Your goal => Exactly the lines from the opening of the data through the line containing "reg := .tskCtrl, base" should be reproduced, please, with nothing added.

*** Listed entries ***

/-- Registers of the TSK block. -/
def regsTsk : List RegDef :=
  [
    -- TSK_CTRL: TICK_NS, AFFINITY_DEPTH, STEAL_MIN, HOLD_MARK
    { reg := .tskCtrl, base := 0x100000,
      fields := [⟨47, 32, .rw, 0x3E8⟩, ⟨31, 28, .rw, 4⟩, ⟨27, 24, .rw, 2⟩, ⟨17, 0, .rw, 0x2000⟩] },
    -- TSK_STATUS: PEAK, IN_USE
    { reg := .tskStatus, base := 0x100008,
      fields := [⟨37, 19, .rw, 0⟩, ⟨18, 0, .ro, 0⟩] },
    -- TSK_COUNT: LATE, REFUSED, CANCELLED
    { reg := .tskCount, base := 0x100010,
      fields := [⟨47, 32, .rw, 0⟩, ⟨31, 16, .rw, 0⟩, ⟨15, 0, .rw, 0⟩] },
    -- TSK_CLASS0_CFG: RESERVE
    { reg := .tskClassCfg, base := 0x100100,
      fields := [⟨18, 0, .rw, 0x8000⟩] },
    -- TSK_CLASS1_CFG: RESERVE
    { reg := .tskClassCfg, base := 0x100120, i0 := 1,
      fields := [⟨18, 0, .rw, 0x2000⟩] },
    -- TSK_CLASS2_CFG: RESERVE
    { reg := .tskClassCfg, base := 0x100140, i0 := 2,
      fields := [⟨18, 0, .rw, 0x6000⟩] },
    -- TSK_CLASS3_CFG: RESERVE
    { reg := .tskClassCfg, base := 0x100160, i0 := 3,
      fields := [⟨18, 0, .rw, 0x10000⟩] },
    -- TSK_CLASS4_CFG: RESERVE
    { reg := .tskClassCfg, base := 0x100180, i0 := 4,
      fields := [⟨18, 0, .rw, 0x4000⟩] },
    -- TSK_CLASSc_STATUS: IN_USE, READY
    { reg := .tskClassStatus, base := 0x100108, n1 := 5, s1 := 0x20,
      fields := [⟨37, 19, .ro, 0⟩, ⟨18, 0, .ro, 0⟩] },
    -- TSK_CLASSc_DEPTHS: DELAYED, WAITING
    { reg := .tskClassDepths, base := 0x100110, n1 := 5, s1 := 0x20,
      fields := [⟨37, 19, .ro, 0⟩, ⟨18, 0, .ro, 0⟩] },
    -- TSK_CLASSc_WAIT: MEAN_NS, MAX_NS
    { reg := .tskClassWait, base := 0x100118, n1 := 5, s1 := 0x20,
      fields := [⟨47, 24, .ro, 0⟩, ⟨23, 0, .ro, 0⟩] },
    -- TSK_COREk_STATE: STATE, DEPTH
    { reg := .tskCoreState, base := 0x101000, n1 := 152, s1 := 0x20,
      fields := [⟨9, 8, .ro, 0⟩, ⟨3, 0, .ro, 0⟩] },
    -- TSK_COREk_WAIT: MEAN_NS, MAX_NS
    { reg := .tskCoreWait, base := 0x101008, n1 := 152, s1 := 0x20,
      fields := [⟨47, 24, .ro, 0⟩, ⟨23, 0, .ro, 0⟩] },
    -- TSK_COREk_LOAD: STARTED, BUSY
    { reg := .tskCoreLoad, base := 0x101010, n1 := 152, s1 := 0x20,
      fields := [⟨41, 16, .ro, 0⟩, ⟨9, 0, .ro, 0⟩] },
    -- TSK_COREk_STEALS: MADE, STOLEN
    { reg := .tskCoreSteals, base := 0x101018, n1 := 152, s1 := 0x20,
      fields := [⟨47, 24, .rw, 0⟩, ⟨23, 0, .rw, 0⟩] }
  ]

/-- Registers of the DMA block. -/
def regsDma : List RegDef :=
  [
    -- DMA_CH_COMMIT: GO, CHANNEL
    { reg := .dmaChCommit, base := 0x110000,
      fields := [⟨8, 8, .wo, 0⟩, ⟨7, 0, .wo, 0⟩] },
    -- DMA_CH_COMMIT_STATUS: RESULT, CHANNEL
    { reg := .dmaChCommitStatus, base := 0x110008,
      fields := [⟨11, 8, .ro, 0⟩, ⟨7, 0, .ro, 0⟩] },
    -- DMA_BYTES: COUNT
    { reg := .dmaBytes, base := 0x110010,
      fields := [⟨47, 0, .ro, 0⟩] },
    -- DMA_TRANSFERS: COUNT
    { reg := .dmaTransfers, base := 0x110018,
      fields := [⟨47, 0, .ro, 0⟩] },
    -- DMA_EVENTS: LATE, OVERRUN, REFUSED
    { reg := .dmaEvents, base := 0x110020,
      fields := [⟨47, 32, .rw, 0⟩, ⟨31, 16, .rw, 0⟩, ⟨15, 0, .rw, 0⟩] },
    -- DMA_CHn_CFG, n = 0 to 7: PRIO, CLASS, EN, QUIET, SLOTS, QUEUE
    { reg := .dmaChCfg, base := 0x111000, n1 := 8, s1 := 0x80,
      fields := [⟨21, 20, .rw, 0⟩, ⟨19, 18, .rw, 3⟩, ⟨17, 17, .rw, 0⟩, ⟨16, 16, .rw, 0⟩, ⟨15, 8, .rw, 0⟩, ⟨5, 0, .rw, 0⟩] },
    -- DMA_CHn_CFG, n = 8 to 255: PRIO, CLASS, EN, QUIET, SLOTS, QUEUE
    { reg := .dmaChCfg, base := 0x111400, n1 := 248, s1 := 0x80, i0 := 8,
      fields := [⟨21, 20, .rw, 0⟩, ⟨19, 18, .rw, 0⟩, ⟨17, 17, .rw, 0⟩, ⟨16, 16, .rw, 0⟩, ⟨15, 8, .rw, 0⟩, ⟨5, 0, .rw, 0⟩] },
    -- DMA_CHn_STATUS: GENERATION, STATE, IN_FLIGHT, PENDING_SET, PENDING_TRIG, QUEUED
    { reg := .dmaChStatus, base := 0x111008, n1 := 256, s1 := 0x80,
      fields := [⟨47, 24, .ro, 0⟩, ⟨23, 22, .ro, 0⟩, ⟨21, 19, .ro, 0⟩, ⟨18, 18, .ro, 0⟩, ⟨13, 7, .ro, 0⟩, ⟨6, 0, .ro, 0⟩] },
    -- DMA_CHn_OP: OP ELEM PLANES SRC_KIND DST_KIND SRC_SEL DST_SEL
    { reg := .dmaChOp, base := 0x111010, n1 := 256, s1 := 0x80,
      fields := [⟨47, 12, .rwc, 0⟩] },
    -- DMA_CHn_SRC: ADDR
    { reg := .dmaChSrc, base := 0x111018, n1 := 256, s1 := 0x80,
      fields := [⟨47, 0, .rwc, 0⟩] },
    -- DMA_CHn_DST: ADDR
    { reg := .dmaChDst, base := 0x111020, n1 := 256, s1 := 0x80,
      fields := [⟨47, 0, .rwc, 0⟩] },
    -- DMA_CHn_SIZE: LENGTH, LINES
    { reg := .dmaChSize, base := 0x111028, n1 := 256, s1 := 0x80,
      fields := [⟨47, 16, .rwc, 0⟩, ⟨15, 0, .rwc, 1⟩] },
    -- DMA_CHn_STRIDE: SRC_STRIDE, DST_STRIDE
    { reg := .dmaChStride, base := 0x111030, n1 := 256, s1 := 0x80,
      fields := [⟨47, 24, .rwc, 0⟩, ⟨23, 0, .rwc, 0⟩] },
    -- DMA_CHn_PLANE: PLANE_STRIDE
    { reg := .dmaChPlane, base := 0x111038, n1 := 256, s1 := 0x80,
      fields := [⟨47, 0, .rwc, 0⟩] },
    -- DMA_CHn_ARM: ARM_AT
    { reg := .dmaChArm, base := 0x111040, n1 := 256, s1 := 0x80,
      fields := [⟨47, 0, .rwc, 0⟩] },
    -- DMA_CHn_TRIG: KIND, REQ_SRC, REQ_OBJ, CHAIN_SRC, BURST
    { reg := .dmaChTrig, base := 0x111048, n1 := 256, s1 := 0x80,
      fields := [⟨47, 46, .rwc, 0⟩, ⟨45, 43, .rwc, 0⟩, ⟨39, 24, .rwc, 0⟩, ⟨23, 16, .rwc, 0⟩, ⟨15, 0, .rwc, 1⟩] },
    -- DMA_CHn_PERIOD: PERIOD_US, WIN_DROP
    { reg := .dmaChPeriod, base := 0x111050, n1 := 256, s1 := 0x80,
      fields := [⟨47, 16, .rwc, 0⟩, ⟨0, 0, .rwc, 0⟩] },
    -- DMA_CHn_WINDOW: OPEN_US, CLOSE_US
    { reg := .dmaChWindow, base := 0x111058, n1 := 256, s1 := 0x80,
      fields := [⟨47, 24, .rwc, 0⟩, ⟨23, 0, .rwc, 0⟩] }
  ]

***

Final answer =>
/-- Registers of the TSK block. -/
def regsTsk : List RegDef :=
  [
    -- TSK_CTRL: TICK_NS, AFFINITY_DEPTH, STEAL_MIN, HOLD_MARK
    { reg := .tskCtrl, base := 0x100000,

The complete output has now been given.